Tag: Friendster

  • Friendster goes PHP

    An item I saw yesterday but forgot to blog about: Friendster goes PHP. Pretty cool.

    Finally on Friday we launched a platform rearchitecture based on loose-coupling, web standards, and a move from JSP (via Tomcat) to PHP. The website doesn’t look much different, but hopefully we can now stop being a byword for unacceptably poky site performance.

    I haven’t had much of a chance yet to use Friendster to see if it truly is faster, so I can’t personally comment on that aspect. And predictably, this is going to bring all sorts of people out of the woodwork arguing over the relative merits of Java/JSP (which was old Friendster) versus PHP… just look at the comments on the link above to see it already happening. And while debate and disagreement can be healthy and productive, how about a quick reality check to everyone:

    PHP is good. Java is good. Both have their merits and disadvantages. Loudly complaining that [Java|PHP] is the only true way and the other is crap is boring and uninformed.

  • More Friendster Notes

    I’ve noticed from the referrer logs that my earlier Friendster post is the #3 result on Google for the search phrase “Friendster is slow“, so I figured it was high time I revisited Friendster and poke around a bit more, to see what I could find out.

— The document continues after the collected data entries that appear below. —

-- ==== Sys2Proof/Machine/Flags.lean ====
section
/-! DEFINITION. The predicates, status words and outputs computed from the state: suppression (10_state.md R39), the
status words (R35, R36), the output ports (R40, 30_encoding.md R70). -/

namespace Sys2Proof.Machine

/-- `suppressed(e)`: only the tuning encoder, while TX or LOCK is 1 (R39). -/
def State.suppressed (s : State) : Encoder → Bool
  | .tuning => s.tx || s.lock
  | .function => false

/-- The numeric encoding of a decoder state (R21). -/
def DecState.bits : DecState → BitVec 3
  | .rStart => 0
  | .rCwFinal => 1
  | .rCwBegin => 2
  | .rCwNext => 3
  | .rCcwBegin => 4
  | .rCcwFinal => 5
  | .rCcwNext => 6

/-- The numeric encoding of ENV (R26). -/
def Env.bits : Env → BitVec 2
  | .idle => 0
  | .attack => 1
  | .sustain => 2
  | .release => 3

/-- A field of a status word, its lowest bit at `pos` (R35, R36). -/
def fieldAt {n : Nat} (v : BitVec n) (pos : Nat) : Word := v.setWidth 32 <<< pos

/-- `STATUS0`: the fields at the positions of R35's table; bits 15:14 read 0. -/
def State.status0 (s : State) : Word :=
  fieldAt s.env.bits 0 ||| fieldAt s.idx 2 ||| fieldAt (BitVec.ofBool s.armed) 8 |||
    fieldAt (BitVec.ofBool s.pwmEn) 9 ||| fieldAt (BitVec.ofBool s.tone) 10 ||| fieldAt (BitVec.ofBool s.tx) 11 |||
    fieldAt (BitVec.ofBool s.lock) 12 ||| fieldAt (BitVec.ofBool s.ill) 13 ||| fieldAt s.duty 16

/-- `STATUS1`: DEC[0] at bit 0, DEC[1] at bit 4, every other bit 0 (R36). -/
def State.status1 (s : State) : Word := fieldAt s.dec0.bits 0 ||| fieldAt s.dec1.bits 4

/-- The status word RDSTAT selects (42_block_control.md R171). -/
def State.statusWord (s : State) : StatusWord → Word
  | .status0 => s.status0
  | .status1 => s.status1

/-- The output ports (R70, R40). -/
structure Outputs where
  timerArm : Bool
  respValid : Bool
  resp : Word
  pwmDuty : Sample
  pwmEnable : Bool
deriving DecidableEq, Repr

/-- The outputs as functions of the state (R40, R70). -/
def State.outputs (s : State) : Outputs where
  timerArm := s.armed
  respValid := s.respValid
  resp := s.resp
  pwmDuty := s.duty
  pwmEnable := s.pwmEn

end Sys2Proof.Machine
end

    It was still slow, but not as fatally slow as the first time I was playing with it. I had previously created a profile for myself and uploaded a picture, but I had not invited friends to join. I was curious to find out if I could use Friendster without any friends (irony! irony!), and the answer is “yes,” albeit conditionally.

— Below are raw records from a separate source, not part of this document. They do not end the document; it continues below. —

-- ==== Sys2Proof/Machine/Control.lean ====
section
/-! DEFINITION. Block control: NOP, RDSTAT (42_block_control.md R170, R171). -/

namespace Sys2Proof.Machine

/-- `NOP` (R170). -/
def execNop (s : State) : Host.Outcome State Fault Refusal := .next (s.respond 0)

/-- `RDSTAT w` (R171). -/
def execRdstat (w : StatusWord) (s : State) : Host.Outcome State Fault Refusal :=
  .next (s.respond (s.statusWord w))

end Sys2Proof.Machine
end

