-- ==== Sys2Proof/Machine/Step.lean ====
section
/-! DEFINITION. One step: the next arrival is taken and performed (20_memory.md R55, R59; log 1, log 18). -/

namespace Sys2Proof.Machine

/-- One step of the machine: the oldest known arrival, or a free one where none is known. -/
def step (s : State) : Host.Outcome State Fault Refusal := perform s.nextArrival s.takeArrival

/-- `s` with the word `w` placed as the next word of a stimulus trace, its draw left open (R82; log 18). -/
def State.withFetchWord (s : State) (_nbits w : Nat) : State :=
  { s with stimulus := .traceWord (BitVec.ofNat 8 w) none :: s.stimulus }

end Sys2Proof.Machine
end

    About the only thing you can do when you don’t have any friends—apart from inviting some—is search for other users. However, I’ll save you some time on that right here: you can only search for users from your personal network—that is to say, friends of friends of friends (ad nauseum); if you don’t have any friends, and by extension no network, then you’ll always end up with 0 users found on the search results.

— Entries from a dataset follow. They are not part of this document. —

/-- What an arrival other than a STOP or a cycle of reset does to the walk: a tick of the armed timer, or nothing. -/
theorem perform_walk_cases {a : Arrival} {s t : State} (h : perform a s = .next t) (hk : KeepsWalking a)
    (hrest : s.armed = false → s.duty = Config.params.mid) :
    (operationOf a = some .etick ∧ s.armed = true ∧ (s.tick Config.params).SameWalk t) ∨
      ((s.armed = true → operationOf a ≠ some .etick) ∧ s.SameWalk t) := by
  obtain ⟨hreset, hstop⟩ := hk
  obtain ⟨i, ok, hop, rfl⟩ | ⟨ok, hop, rfl⟩ | ⟨-, ha, rfl⟩ | ⟨ha, -⟩ := perform_next_cases h
  · by_cases htick : i = .etick
    · subst htick
      rw [effect]
      obtain ha | ha := Bool.eq_false_or_eq_true s.armed
      · rw [etick_armed _ _ (by exact ha)]
        exact .inl ⟨hop, ha, rfl, rfl, rfl, rfl⟩
      · rw [etick_disarmed _ _ (by exact ha)]
        exact .inr ⟨fun ha' => (nomatch ha.symm.trans ha'), rfl, rfl, rfl, rfl⟩
    · refine .inr ⟨fun _ he => htick (Option.some.inj (hop.symm.trans he)), ?_⟩
      have hlevel : s.SameWalk { s with timerOk := ok } := ⟨rfl, rfl, rfl, rfl⟩
      exact hlevel.trans (effect_sameWalk htick (fun hi => hstop (hi ▸ hop)) hrest)
  · exact .inr ⟨fun _ he => (nomatch hop.symm.trans he), rfl, rfl, rfl, rfl⟩
  · exact .inr ⟨fun ha' => (nomatch ha.symm.trans ha'), rfl, rfl, rfl, rfl⟩
  · exact absurd ha hreset

/-- The armed timer stays armed in every arrival but a STOP and a cycle of reset. -/
theorem perform_keeps_armed {a : Arrival} {s t : State} (h : perform a s = .next t) (hk : KeepsWalking a)
    (ha : s.armed = true) : t.armed = true := by
  obtain ⟨hreset, hstop⟩ := hk
  obtain ⟨i, ok, hop, rfl⟩ | ⟨ok, -, rfl⟩ | ⟨-, -, rfl⟩ | ⟨hr, -⟩ := perform_next_cases h
  · exact effect_keeps_armed (fun hi => hstop (hi ▸ hop)) ha
  · exact ha
  · exact ha
  · exact absurd hr hreset

end Sys2Proof.Machine

/-! PROOF. The quadrature decoder (R100, R102, R103): its table, the runs of phase values that count, and why a result
needs the full sequence. -/

namespace Sys2Proof.Machine

/-- Settles O22: the table is finite and closed, entry by entry. -/
theorem decoderTable : Obligations.DecoderTable := by
  unfold Obligations.DecoderTable
  decide

/-! ## Runs of phase values -/

theorem decodeRun_append (d : DecState) (l l' : List Phase) :
    decodeRun d (l ++ l') =
      ((decodeRun (decodeRun d l).1 l').1, (decodeRun d l).2 + (decodeRun (decodeRun d l).1 l').2) := by
  induction l generalizing d with
  | nil => simp [decodeRun]
  | cons p l ih => simp [decodeRun, ih, Int.add_assoc]

/-- A value the decoder has settled on is sampled again without effect. -/
theorem decodeRun_replicate_settled {d : DecState} {p : Phase} (h : decoder d p = quiet d) (n : Nat) :
    decodeRun d (List.replicate n p) = (d, 0) := by
  induction n with
  | zero => rfl
  | succ n ih => simp [List.replicate_succ, decodeRun, h, quiet, ih, Direction.delta]

/-- A value sampled any positive number of times acts once, if the decoder settles on it. -/
theorem decodeRun_replicate {d d' : DecState} {p : Phase} {r : Direction} (h : decoder d p = (d', r))
    (hd : decoder d' p = quiet d') (n : Nat) : decodeRun d (List.replicate (n + 1) p) = (d', r.delta) := by
  simp [List.replicate_succ, decodeRun, h, decodeRun_replicate_settled hd]

/-- Settles O23: each value of the two sequences acts once, and the last one gives the result. -/
theorem detentSequencesCount : Obligations.DetentSequencesCount := by
  unfold Obligations.DetentSequencesCount
  intro a b c d
  constructor
  · have hbegin := decodeRun_replicate (d := .rStart) (d' := .rCwBegin) (p := 1) rfl rfl a
    have hnext := decodeRun_replicate (d := .rCwBegin) (d' := .rCwNext) (p := 0) rfl rfl b
    have hfinal := decodeRun_replicate (d := .rCwNext) (d' := .rCwFinal) (p := 2) rfl rfl c
    have hdetent := decodeRun_replicate (d := .rCwFinal) (d' := .rStart) (p := 3) rfl rfl d
    simp only [decodeRun_append, hbegin, hnext, hfinal, hdetent, Direction.delta, Int.zero_add]
  · have hbegin := decodeRun_replicate (d := .rStart) (d' := .rCcwBegin) (p := 2) rfl rfl a
    have hnext := decodeRun_replicate (d := .rCcwBegin) (d' := .rCcwNext) (p := 0) rfl rfl b
    have hfinal := decodeRun_replicate (d := .rCcwNext) (d' := .rCcwFinal) (p := 1) rfl rfl c
    have hdetent := decodeRun_replicate (d := .rCcwFinal) (d' := .rStart) (p := 3) rfl rfl d
    simp only [decodeRun_append, hbegin, hnext, hfinal, hdetent, Direction.delta, Int.zero_add]

/-! ## Debounce -/

/-- The samples a decoder state is evidence of, in their order. -/
def DecState.evidence : DecState → List Phase
  | .rStart => []
  | .rCwBegin => [1]
  | .rCwNext => [1, 0]
  | .rCwFinal => [1, 0, 2]
  | .rCcwBegin => [2]
  | .rCcwNext => [2, 0]
  | .rCcwFinal => [2, 0, 1]

/-- A step adds to the evidence at most the value it samples. -/
theorem evidence_decoder (d : DecState) (p : Phase) : (decoder d p).1.evidence.Sublist (d.evidence ++ [p]) := by
  cases d <;> revert p <;> decide

theorem evidence_decodeRun (d : DecState) (l : List Phase) :
    (decodeRun d l).1.evidence.Sublist (d.evidence ++ l) := by
  induction l generalizing d with
  | nil => simp [decodeRun]
  | cons p l ih =>
    refine (ih (decoder d p).1).trans ?_
    rw [List.append_cons]
    exact (evidence_decoder d p).append_right l

/-- The state a decoder is in after R_START tells which values were sampled. -/
theorem evidence_sublist {l : List Phase} {d : DecState} (h : (decodeRun .rStart l).1 = d) :
    d.evidence.Sublist l := h ▸ evidence_decodeRun .rStart l

/-- In a FINAL state three different values have been sampled. -/
theorem samples_of_final {l : List Phase} {d : DecState} (h : (decodeRun .rStart l).1 = d)
    (hd : d = .rCwFinal ∨ d = .rCcwFinal) : 0 ∈ l ∧ 1 ∈ l ∧ 2 ∈ l := by
  have hmem := (evidence_sublist h).subset
  obtain rfl | rfl := hd <;> exact ⟨hmem (by decide), hmem (by decide), hmem (by decide)⟩

/-- A step gives a result only from a FINAL state at p = 3, back into R_START. -/
theorem decoder_result_ne_none {d : DecState} {p : Phase} (h : (decoder d p).2 ≠ .none) :
    (decoder d p).1 = .rStart ∧ p = 3 ∧ (d = .rCwFinal ∨ d = .rCcwFinal) := by
  obtain hnone | ⟨hd, hp, hstep⟩ | ⟨hd, hp, hstep⟩ := decoder_result d p
  · exact absurd hnone h
  · exact ⟨congrArg Prod.fst hstep, hp, .inl hd⟩
  · exact ⟨congrArg Prod.fst hstep, hp, .inr hd⟩

/-- Samples of two values only give no result, since a FINAL state needs three. -/
theorem decodeRun_two_values {p q : Phase} (l : List Phase) (hl : ∀ x ∈ l, x = p ∨ x = q) :
    (decodeRun .rStart l).2 = 0 := by
  induction l using List.reverseRecOn with
  | nil => rfl
  | append_singleton l x ih =>
    have hl' : ∀ x ∈ l, x = p ∨ x = q := fun y hy => hl y (List.mem_append_left _ hy)
    have hnone : (decoder (decodeRun .rStart l).1 x).2 = .none := by
      by_contra hresult
      obtain ⟨-, -, hfinal⟩ := decoder_result_ne_none hresult
      obtain ⟨h0, h1, h2⟩ := samples_of_final rfl hfinal
      have hp0 := hl' 0 h0
      have hp1 := hl' 1 h1
      have hp2 := hl' 2 h2
      bv_omega
    rw [decodeRun_append, ih hl']
    simp [decodeRun, hnone, Direction.delta]

/-- Settles O24: a FINAL state is evidence of its three samples, and results come from FINAL states alone. -/
theorem debounceNeedsFullSequence : Obligations.DebounceNeedsFullSequence := by
  unfold Obligations.DebounceNeedsFullSequence
  exact ⟨fun _ => evidence_sublist, fun _ => evidence_sublist, fun _ _ => decoder_result_ne_none,
    fun _ _ l _ => decodeRun_two_values l⟩

end Sys2Proof.Machine

/-! PROOF. The latch (R134) and the order of POLL and ETICK (R210): what a tick reads and what it touches. -/

namespace Sys2Proof.Machine

/-- Off the two points of R134 the next envelope state is the same for either latch value. -/
theorem nextEnvelope_latch_unread {s : State} (h : ¬ s.SamplesLatch) (t t' : Bool) :
    nextEnvelope t s.env s.idx = nextEnvelope t' s.env s.idx := by
  unfold State.SamplesLatch at h
  cases he : s.env with
  | idle => exact absurd (.inl he) h
  | attack | release => rfl
  | sustain =>
    have hidx : s.idx ≠ 15 := fun hi => h (.inr ⟨he, hi⟩)
    rw [nextEnvelope, nextEnvelope, if_neg hidx, if_neg hidx]

/-- Settles O40: a tick reads the latch in its next envelope state only. -/
theorem latchReadAtTwoPoints : Obligations.LatchReadAtTwoPoints := by
  unfold Obligations.LatchReadAtTwoPoints
  intro s t v hs h
  obtain rfl := exec_eq_next_iff.mp h
  rw [exec_eq_next, effect, effect]
  obtain ha | ha := Bool.eq_false_or_eq_true s.armed
  · rw [etick_armed s _ ha, etick_armed _ _ (by exact ha), tick_eq, tick_eq, nextEnvelope_latch_unread hs s.tone v]
  · rw [etick_disarmed s _ ha, etick_disarmed _ _ (by exact ha)]
    rfl

/-- Settles O21: POLL updates the encoder half from itself, and ETICK the envelope half and the record. -/
theorem pollAndTickCommute : Obligations.PollAndTickCommute := by
  unfold Obligations.PollAndTickCommute
  intro s t u p1 p0 hpoll htick
  obtain rfl := exec_eq_next_iff.mp hpoll
  obtain rfl := exec_eq_next_iff.mp htick
  refine ⟨_, exec_eq_next _ _, exec_eq_next_iff.mpr ?_⟩
  simp only [effect, poll_eq, State.etick]
  split <;> rfl

end Sys2Proof.Machine

/-! PROOF. A run follows the keyed run of its ticks (R133 to R139): between its ticks the walk stands still, and a tick
reads of the state only its place in the walk and the latch. -/

namespace Sys2Proof.Machine

/-! ## Keyed runs from their first tick -/

/-- One tick of a keyed run: the host sets the latch, and the timer ticks. -/
def State.keyedTick (s : State) (v : Bool) : State := ({ s with tone := v }.respond 0).etick Config.params

theorem keyedRun_first (f : Nat → Bool) (n : Nat) (s : State) :
    keyedRun f (n + 1) s = keyedRun (fun k => f (k + 1)) n (s.keyedTick (f 0)) := by
  induction n with
  | zero => rfl
  | succ n ih => exact congrArg (State.keyedTick · (f (n + 1))) ih

/-- Two states at the same place with the same latch tick alike. -/
theorem State.SameWalk.tick {s t : State} (h : s.SameWalk t) (htone : t.tone = s.tone) (c : Params) :
    (s.tick c).SameWalk (t.tick c) := by
  obtain ⟨henv, hidx, -, hsamples⟩ := h
  constructor <;> simp only [tick_eq, henv, hidx, hsamples, htone]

    This wasn’t obvious to me from the way the site was set up, but for sake of argument let’s say I’m socially stunted and overlooked the fact that a site that’s designed to network among friends wouldn’t naturally let you search for strangers… anyway, maybe it was obvious in hindsight and I missed it. Moving on.

    I invited some friends. Five that I could think of that (hopefully) wouldn’t think I was too weird in sending them emails inviting them to my Friendster network. Okay, nothing to do after that but log off and wait.

    A little while later, my brother had registered with Friendster and suddenly I had a friend! But then I ended up asking myself, “What now?” There still wasn’t any obvious benefit to this system that I could see.

    Then, later in the day, another friend registered on the site (I got an email notifying me of this). Didn’t have time to check it out at the time, I was heading home from work. Also didn’t figure there would be any more to do with Friendster with two friends instead of one, so it wasn’t a big priority.

    But by the time I logged back into it from home, my jaw dropped: I suddenly have 400 people in my personal network! It turns out my brother linked to two more friends, who in turn link out to friends, who link to more friends, etc. Very six degrees of separation.

    Now I can see the value in what’s going on here. I have access to a network of people that I can browse, search (by demographics or by interests), contact. (Noting, of course, recent stories about how a lot of Friendster accounts are fake as people assume different identities online or are just playing around.) Very interesting. I haven’t decided what I’ll actually do with Friendster yet, aside from figuring it out.

    Here’s something interesting, though: When I logged on and found my network of 400 people, Friendster seemed to run faster than when I had none. This is counter-intuitive; it should run more slowly when it’s sifting through larger data sets (ie. larger networks). The only thing I can figure is that their data queries are either highly unoptimised—perhaps brute-force searching through all the users to find out none were in my network?—or when dealing with zero-user networks (ie. no friends), the database/system/whatever is dealing with NULLs improperly. And any good database tech can tell you that NULLs can be a killer. It’s very odd.

  • Friendster

    I signed up for a new online tool/technology today called Friendster. Maybe you’ve heard of it; it’s “an online community that connects people through networks of friends” for meeting new people. So far I haven’t really figured out what it’s supposed to do for me, because the site is still very much in beta: most of the pages were slow-loading, the people search didn’t give me any results (they’re rumored to have 300,000+ members, so I’d expect some results), and the site just stopped responding to me after several minutes of use each time I tried.

    Perhaps the slowness is due to increased exposure to curious users after the write-up it got in Wired by Xeni Jardin (that’s such a great William Gibson-esque name), though I doubt it. I’ll play with it some more, and report what I find.

    Interestingly, what got me to Friendster was a link on Robert Scoble’s weblog for Tribe.net, which is another beta social/community website that’s making the rounds—and Xeni Jardin (there she is again) on Boing Boing talking about Tribe.net and writing that she won’t be “ditching her Friendster account anytime soon”—all of which made me curious. So I’ll probably go and try out Tribe.net now, too, because Friendster is slow.

    How’s that for making connections and providing links? I think the ultimate social software application is the blog.